We now have an amazing, truly unprecedented situation. Paper money has been massively debased. A million dollars in the moneyed parts of the economy has become a small sum — and has, increasingly, a billion. A holder of GameStop stock sold out a position at the height of last week’s frenzy for $1 billion. At the same time, a dollar is still a dollar for people who live on the paltry minimum wage of $7.25 an hour.

Lesson Four: Hedge funds, investment banks, and other big-money players have long been inflating the asset bubble by stoking the irrationality of the market. They have been flogging stocks that are unrealistically overvalued by any measure.

But while undermining market rationality, those same players still believe that the market is fundamentally rational. No one could have rationally expected the stock of a failing company such as GameStop to rise 800%. Now the belief in the rationality of the market is being shaken, and this means that risk management strategies across markets will start failing. This exposes major financial institutions and corporations to the risk of sudden, unexpected bankruptcy. You may remember a fund called Long-Term Capital Management, the bluest of the blue, which failed in 1998 when its risk management strategy was undermined by the irrational behavior of the markets.

Lesson Five: Since last week’s market disruptions, there have been calls by big financial players to investigate and regulate those freebooters who are manipulating the market. But a number of populist voices on the right and on the left have rushed to defend the right of small investors to do what big players have been doing all these years.

Populism can be defined as the unscrupulous taking advantage of the witless. Sure, some of those small players will end up making millions. And it is a good thing that some will make enough money to put food on the table, get out of debt, or pay medical bills. There is also some highest justice in seeing big bad hedge funds and short-selling speculators punished, especially as they put out of business companies that many of those day traders grew up with.
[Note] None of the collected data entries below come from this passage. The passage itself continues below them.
-- ==== Sys2Proof/Laws/Quiet.lean ====
section
/-! SUPPORT. Commands that store nothing, one lemma each. -/
set_option linter.unusedSimpArgs false
namespace Sys2Proof.Machine

theorem execBootHeaders_same (dt : Nat) (s s₂ : State) (e : execBootHeaders dt s = .next s₂) :
    s₂.mem = s.mem := by
  refine rowIf_same _ _ _ _ _ (fun u v ev => ?_) e
  subst ev
  simp -implicitDefEqProofs -proj only [↓bootHeaders_mem, implies_true]

theorem execImageReadComplete_same (dt : Nat) (reread : List Byte) (s s₂ : State) (e : execImageReadComplete dt reread s = .next s₂) :
    s₂.mem = s.mem := by
  refine rowIf_same _ _ _ _ _ (fun u v ev => ?_) e
  subst ev
  simp -implicitDefEqProofs -proj only [↓imageRead_mem, implies_true]

theorem execSelfTestsComplete_same (dt sram : Nat) (jets cmps : List Nat) (zones : Nat) (s s₂ : State) (e : execSelfTestsComplete dt sram jets cmps zones s = .next s₂) :
    s₂.mem = s.mem := by
  refine rowIf_same _ _ _ _ _ (fun u v ev => ?_) e
  subst ev
  simp -implicitDefEqProofs -proj only [↓selfTests_mem, implies_true]

theorem execPartnerArmed_same (dt n digest : Nat) (s s₂ : State) (e : execPartnerArmed dt n digest s = .next s₂) :
    s₂.mem = s.mem := by
  refine row_same _ _ _ _ (fun u v ev => ?_) e
  subst ev
  simp -implicitDefEqProofs -proj only [↓partnerArmed_mem, implies_true]

theorem execFlashOpComplete_same (dt : Nat) (err : Bool) (s s₂ : State) (e : execFlashOpComplete dt err s = .next s₂) :
    s₂.mem = s.mem := by
  refine rowIf_same _ _ _ _ _ (fun u v ev => ?_) e
  subst ev
  simp -implicitDefEqProofs -proj only [↓flashDone_mem, implies_true]

theorem execSyncOutPulseEnd_same (dt : Nat) (s s₂ : State) (e : execSyncOutPulseEnd dt s = .next s₂) :
    s₂.mem = s.mem := by
  refine rowIf_same _ _ _ _ _ (fun u v ev => ?_) e
  subst ev
  simp -implicitDefEqProofs -proj only [↓syncOutFall_mem, implies_true]

theorem execCascadePassEnd_same (dt : Nat) (s s₂ : State) (e : execCascadePassEnd dt s = .next s₂) :
    s₂.mem = s.mem := by
  refine rowIf_same _ _ _ _ _ (fun u v ev => ?_) e
  subst ev
  simp -implicitDefEqProofs -proj only [↓makeDigests_mem, ↓passEnd_mem, implies_true]

theorem execEncoderEdge_same (dt c : Nat) (a b : Bool) (s s₂ : State) (e : execEncoderEdge dt c a b s = .next s₂) :
    s₂.mem = s.mem := by
  refine row_same _ _ _ _ (fun u v ev => ?_) e
  subst ev
  simp -implicitDefEqProofs -proj only [↓encoderEdge_mem, implies_true]

theorem execHallCodeChange_same (dt c code : Nat) (s s₂ : State) (e : execHallCodeChange dt c code s = .next s₂) :
    s₂.mem = s.mem := by
  refine row_same _ _ _ _ (fun u v ev => ?_) e
  subst ev
  simp -implicitDefEqProofs -proj only [↓hallChange_mem, implies_true]

theorem execIndexEvent_same (dt c : Nat) (s s₂ : State) (e : execIndexEvent dt c s = .next s₂) :
    s₂.mem = s.mem := by
  refine rowIf_same _ _ _ _ _ (fun u v ev => ?_) e
  subst ev
  simp -implicitDefEqProofs -proj only [↓homeIndex_mem, ↓indexEvent_mem, implies_true]

theorem execSerialFrameStart_same (dt c : Nat) (datLow : Bool) (s s₂ : State) (e : execSerialFrameStart dt c datLow s = .next s₂) :
    s₂.mem = s.mem := by
  refine rowIf_same _ _ _ _ _ (fun u v ev => ?_) e
  subst ev
  simp -implicitDefEqProofs -proj only [↓serialStart_mem, implies_true]

theorem execSerialFrameComplete_same (dt c d : Nat) (s s₂ : State) (e : execSerialFrameComplete dt c d s = .next s₂) :
    s₂.mem = s.mem := by
  refine row_same _ _ _ _ (fun u v ev => ?_) e
  subst ev
  simp -implicitDefEqProofs -proj only [↓serialComplete_mem, implies_true]

theorem execSerialTimeout_same (dt c : Nat) (s s₂ : State) (e : execSerialTimeout dt c s = .next s₂) :
    s₂.mem = s.mem := by
  refine row_same _ _ _ _ (fun u v ev => ?_) e
  subst ev
  simp -implicitDefEqProofs -proj only [↓serialTimeout_mem, implies_true]

theorem execStandstillTimeout_same (dt c : Nat) (s s₂ : State) (e : execStandstillTimeout dt c s = .next s₂) :
    s₂.mem = s.mem := by
  refine row_same _ _ _ _ (fun u v ev => ?_) e
  subst ev
  simp -implicitDefEqProofs -proj only [↓standstillTimeout_mem, implies_true]

theorem execLatchCapture_same (dt c l src : Nat) (rising : Bool) (s s₂ : State) (e : execLatchCapture dt c l src rising s = .next s₂) :
    s₂.mem = s.mem := by
  refine rowIf_same _ _ _ _ _ (fun u v ev => ?_) e
  subst ev
  simp -implicitDefEqProofs -proj only [↓homeLatched_mem, ↓latchCapture_mem, implies_true]

theorem execFrameStart_same (dt p : Nat) (s s₂ : State) (e : execFrameStart dt p s = .next s₂) :
    s₂.mem = s.mem := by
  refine row_same _ _ _ _ (fun u v ev => ?_) e
  subst ev
  simp -implicitDefEqProofs -proj only [↓frameStart_mem, implies_true]

theorem execFrameHeader_same (dt p : Nat) (hdr : BitVec 64) (good : Bool) (s s₂ : State) (e : execFrameHeader dt p hdr good s = .next s₂) :
    s₂.mem = s.mem := by
  refine rowIf_same _ _ _ _ _ (fun u v ev => ?_) e
  subst ev
  simp -implicitDefEqProofs -proj only [↓frameHeader_mem, implies_true]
But the big picture is still grim. In the 1990s, when the stock market was in a huge bubble, many also became convinced that the dot.com boom will make them wealthy. The bubble burst and everyone ended up with a lot less than when they started.

The huge liquidity overhang created by the Fed and other central banks will eventually be destroyed. Just as alchemy didn’t work in the Middle Ages, so the printing press cannot create real money out of nothing. One way liquidity is destroyed is through inflation: if you give everyone a million dollars, prices will rise accordingly and no one will be any richer.

But inflation is unlikely to happen now. Inflation has been nonexistent because the common folks are not making more money; on the contrary, they are getting poorer. Hence, liquidity will be destroyed by different means: by the deflation of asset bubbles. This can happen quickly. Last March, the stock market destroyed over $10 trillion in a matter of days. Last week’s events, and the irrationality that was spreading around financial mergers, suggest we are heading for a repeat performance.